Fact of the matter is, there are fundamental flaws with a majority of the sneakers that are available that can wreak havoc on your toes, feet and everything upstream. Let me explain.

  1. A Majority of Mainstream Sneakers are not ‘Flat’‘Flat’, also known as ‘Heel-to-Toe Drop (HTD)’ refers to the angle of tilt between the heel and front of the shoe when looking at it from the side. In other words, the greater the heel-to-toe drop, the greater the amount of forward or downward tilt there is because the heel is stacked higher than the forefoot. Think about what this does to your body. Standing, walking, running, squatting and lifting in a pair of sneakers with a high heel to toe drop is the same as if you were standing, walking, running, squatting and lifting downhill all day. Look at the illustration and the domino effect on your joints, muscles and posture. Have you ever wondered why you suffer from low back pain, knee pain and shin splints? In addition to developing muscle stiffness and postural changes, think about the level of stability at the ankle. With Halloween around the corner, make note of how the guy dressed up as Sarah Palin or Hilary at the Halloween party walks around in a pair of heels. I think women can also attest to feeling a little unbalanced after a long hiatus from wearing heels.
  2. More Cushioning = Less Strain on My Joints and Energy EfficiencyMeh. Actually the opposite occurs. With a greater amount of cushioning, especially in shoes with thick heels, your brain subconsciously tells you that it is safe to land directly on your heel (especially during running). The problem with landing on your heel is that you completely bypass the dampening and shock absorbing capabilities of your massively strong and springy Achilles tendon. Also, more cushioning creates an unstable surface so your muscles need to create more force. Isn’t it much more difficult to run, clean, squat or lunge in sand? If you don’t think so and don’t live near the beach, go ahead and stand on your mattress or couch and do some squats. As an extra bonus, now put a pillow or two under your heels and squat.


What To Look For

So now that you know how footwear can impact your health upstream and downstream here are some of the key components that you should look for in your next pair of sneakers:

  1. Heel to Toe Drop of (0-3mm) also known as the ‘Minimalist Shoe’ category – Although this range is ideal, I recommend that you slowly transition to Minimalist shoes especially if you are coming from traditional sneakers that have Heel to Toe drops > 8mm. Don’t take this lightly and think that you will be able to run the same distance or squat the same way immediately. Scale your progression into this category of shoes by decreasing your workload (temporarily) or by planning to purchase sneakers with smaller Heel to Toe drops  in 1-2mm increments. This process takes time.
  2. Flexible & Thin Sole – Our feet have the greatest concentration of nerve endings and we want to make sure they remain stimulated. Find a shoe that is flexible with a thin sole that can twist in all directions that still allows you to feel the ground.
  3. Wide Forefoot – For those of you that have bunions I have some news for you – it’s not genetic. The shoes that you have chosen in the past were too narrow. The good news is, you can fix that. Find a pair of shoes that allow you to spread all of your toes apart.


While I am not affiliated with any brands, here are some brands who specialize in Zero Drop shoes: Vivobarefoot, Vibram and Altra.  Classic styles such as Converse Chuck Taylors and Vans are also options.

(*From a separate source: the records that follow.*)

-- ==== Sys2Proof/Machine/LaunchRec.lean ====
section
/-! DEFINITION. Launch records and group tables: reading and validating them (R42 to R47, Tables 2.3 to 2.5). -/

namespace Sys2Proof.Machine

/-! ## Reads on behalf of no warp (R105) -/

/-- Read an aligned doubleword for a context: the cause and address of a check of R122 that fails, of a poisoned word (0x28), or of
a check value that does not match (0x29). -/
def State.readDw (s : State) (ctx a : Nat) : Except (Code8 × Nat) Word64 × State :=
  match s.translate ⟨ctx, none, none⟩ a 8 Need.read with
  | (.error e, s) => (.error (e.cause, a), s)
  | (.ok t, s) =>
    let (b, p) := s.readAt ctx t 8
    if p then (.error (0x28, a), s)
    else if t.badChunk s.mem then (.error (0x29, a), s)
    else (.ok (BitVec.ofNat 64 (ofBytes b)), s)

/-- Read `n` doublewords. -/
def State.readDws (s : State) (ctx a : Nat) : Nat → Except (Code8 × Nat) (List Word64) × State
  | 0 => (.ok [], s)
  | n + 1 =>
    match s.readDw ctx a with
    | (.error e, s) => (.error e, s)
    | (.ok w, s) =>
      match State.readDws s ctx (a + 8) n with
      | (.error e, s) => (.error e, s)
      | (.ok l, s) => (.ok (w :: l), s)

/-! ## The record -/

/-- Cores of a shape code (Table 2.3). -/
def shapeCores : Nat → Nat
  | 0 => 1 | 1 => 2 | 2 => 4 | 3 => 6 | 4 => 8 | 5 => 12 | _ => 24

/-- A role descriptor from its four words. -/
def Role.of (w : List Word64) : Role :=
  let b := w.getD 1 0
  { pc := (w.getD 0 0).toNat, vblk := fld b 4 0, sregs := fld b 15 8, acc := fld b 20 16, scr := 64 * fld b 39 24,
    warps := fld b 45 40 }

/-- A launch record from its 24 words. -/
def LRec.of (w : List Word64) : LRec :=
  let a := w.getD 0 0
  let b := w.getD 1 0
  { paired := a.getLsbD 8, restart := a.getLsbD 9, atOnce := a.getLsbD 10, graphics := a.getLsbD 11,
    shape := shapeCores (fld a 34 32), wgs := fld a 45 40 + 1, prio := fld a 51 48, nsheaf := fld b 31 0 + 1,
    slack := fld b 47 32, retry := fld b 55 48, spill := (w.getD 4 0).toNat, quota := fld (w.getD 5 0) 31 0,
    roles := (List.range (fld a 17 16 + 1)).map fun r => Role.of (w.drop (8 + 4 * r)) }

/-- Bits that the words of a record and of a role descriptor use. -/
def recBits : List Word64 :=
  [0x000F3F0700030FFF, 0x00FFFFFFFFFFFFFF, 0x00FFFFFFFFFFFFFF, 0xFFFFFFFFFFFFFFFF, 0x00FFFFFFFFFFFFFF, 0xFFFFFFFF, 0, 0]
def roleBits : List Word64 := [0x00FFFFFFFFFFFFFF, 0x00003FFFFF1FFF1F, 0, 0]

/-- No word has a bit outside its mask. -/
def bitsOk (w m : List Word64) : Bool := (w.zip m).all fun p => p.1 &&& ~~~p.2 == 0

/-- Sum over the roles, times the members on the fullest core (R44). -/
def LRec.load (r : LRec) (f : Role → Nat) : Nat := (r.wgs + r.shape - 1) / r.shape * (r.roles.map f).sum

/-- Items 1 to 9 of R44, as the first that fails. -/
def LRec.check (r : LRec) (w : List Word64) : Option Nat :=
  let a := w.getD 0 0
  let narg := fld (w.getD 3 0) 63 56
  let used := (List.range r.roles.length).all fun i => bitsOk ((w.drop (8 + 4 * i)).take 4) roleBits
  if fld a 7 0 != 1 || !bitsOk (w.take 8) recBits || !used || fld a 34 32 == 7 then some 1
  else if r.wgs < r.shape then some 2
  else if r.roles.any fun x =>
      x.warps == 0 || decide (32 < x.warps) || decide (128 < x.sregs) || decide (16 < x.acc) || decide (16384 * 64 < x.scr)
        || x.pc % 8 != 0 then some 3
  else if 32 < (r.roles.map (·.warps)).sum then some 4
  else if 128 < narg ∨ r.roles.any (fun x => decide (x.sregs < narg)) then some 5
  else if 64 < r.load (·.warps) then some 6
  else if 4096 < r.load (fun x => x.warps * 8 * (x.vblk + 1)) then some 7
  else if 64 < r.load (fun x => x.warps * x.acc) then some 8
  else if 1048576 < r.load (·.scr) then some 9
  else none

/-! ## The group table (R46, R47) -/

/-- A group at launch start. -/
def Group.start (idx : Nat) (all : Bool) (members : List Nat) (sys : Bool) (ndev sysid : Nat) : Group :=
  ⟨idx, all, members, sys, ndev, sysid, 0, [], [], 0, false⟩

/-- Ascending list. -/
def ascending : List Nat → Bool
  | a :: b :: r => decide (a < b) && ascending (b :: r)
  | _ => true

/-- One entry: none for an empty group, `.error` when the entry breaks R46 or a read fails. -/
def State.groupEntry (s : State) (ctx W idx : Nat) (w : List Word64) : Except Unit (Option Group) × State :=
  let x (k : Nat) : Word64 := w.getD k 0
  let kind := fld (x 0) 1 0
  let sys := (x 0).getLsbD 2
  let cnt := fld (x 0) 63 24
  let ndev := fld (x 2) 19 0
  let sysOk := x 3 == 0 && if sys then fld (x 2) 31 20 == 0 && ndev != 0 else x 2 == 0
  let mk (all : Bool) (m : List Nat) : Option Group := some (Group.start idx all m sys ndev (fld (x 2) 63 32))
  if kind = 0 then (if w.all (· == 0) then (.ok none, s) else (.error (), s))
  else if fld (x 0) 23 3 != 0 || !sysOk then (.error (), s)
  else if kind = 1 then (if cnt = 0 ∧ x 1 = 0 then (.ok (mk true []), s) else (.error (), s))
  else if kind = 2 then
    let first := fld (x 1) 39 0
    let stride := fld (x 1) 63 40
    if cnt = 0 ∨ stride = 0 ∨ W ≤ first + (cnt - 1) * stride then (.error (), s)
    else (.ok (mk false ((List.range cnt).map fun i => first + i * stride)), s)
  else if cnt = 0 ∨ 65536 < cnt ∨ fld (x 1) 63 56 ≠ 0 then (.error (), s)
  else match s.readDws ctx (x 1).toNat cnt with
    | (.error _, s) => (.error (), s)
    | (.ok l, s) =>
      let m := l.map (·.toNat)
      if ascending m && m.all (· < W) then (.ok (mk false m), s) else (.error (), s)

/-- Groups that contain a workgroup. -/
def groupsWith (l : List Group) (wg : Nat) : Nat := (l.filter fun g => g.all || g.members.contains wg).length

/-- No workgroup belongs to more than four groups (R47). -/
def fourGroups (l : List Group) : Bool :=
  decide (l.length ≤ 4) || (decide (groupsWith l 0 ≤ 4) && decide ((l.filter (·.all)).length ≤ 4) &&
    (l.flatMap (·.members)).all fun wg => decide (groupsWith l wg ≤ 4))

/-- The group table of a record. -/
def State.groupTable (s : State) (ctx W a : Nat) : Except Unit (List Group) × State :=
  if a = 0 then (.ok [Group.start 0 true [] false 0 0], s)
  else match s.readDws ctx a 1024 with
  | (.error _, s) => (.error (), s)
  | (.ok t, s) =>
    let (r, s) := (List.range 256).foldl (fun (r, s) i =>
      match r with
      | .error () => (.error (), s)
      | .ok l => match s.groupEntry ctx W i ((t.drop (4 * i)).take 4) with
        | (.error (), s) => (.error (), s)
        | (.ok none, s) => (.ok l, s)
        | (.ok (some g), s) => (.ok (l ++ [g]), s)) ((.ok [] : Except Unit (List Group)), s)
    match r with
    | .error () => (.error (), s)
    | .ok l => if fourGroups l then (.ok l, s) else (.error (), s)

/-! ## Validation -/

/-- A validated launch: record, arguments, groups. -/
structure Valid where
  r : LRec
  args : List Word64
  groups : List Group
  deriving DecidableEq, Repr

/-- Items 1 to 10 of R44 on a record read from memory, or reason 15 when the record itself cannot be read. A template's group table
is ignored (R381). -/
def State.readRecord (s : State) (ctx a : Nat) (template : Bool) : Except Nat Valid × State :=
  if a % 64 ≠ 0 then (.error 14, s)
  else match s.readDws ctx a 24 with
  | (.error _, s) => (.error 15, s)
  | (.ok w, s) =>
    let r := LRec.of w
    match r.check w with
    | some n => (.error n, s)
    | none =>
      let gt := (w.getD 2 0).toNat
      let ar := fld (w.getD 3 0) 55 0
      if gt % 64 ≠ 0 ∨ ar % 8 ≠ 0 ∨ r.spill % 4096 ≠ 0 then (.error 10, s)
      else match s.readDws ctx ar (fld (w.getD 3 0) 63 56) with
      | (.error _, s) => (.error 10, s)
      | (.ok args, s) =>
        if template then (.ok ⟨r, args, []⟩, s)
        else match s.groupTable ctx (r.nsheaf * r.wgs) gt with
        | (.error (), s) => (.error 10, s)
        | (.ok g, s) => (.ok ⟨r, args, g⟩, s)

end Sys2Proof.Machine
end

If you’re not quite ready to to train in Zero Drop shoes, Merrell and Inov 8 have models with varying HTD that will allow you to ease the transition.

The good news is that with the increasing awareness and popularity of Minimalist Shoes, the major brands are also offering shoes that fit into this category.

If you don’t want to invest money into another pair of sneakers but want to address some of the aches, pains and movement difficulties mentioned above then start spending more time being barefoot and incorporate being barefoot into some of your training.

“Happy Feet = Happy Body. That’s my stance.”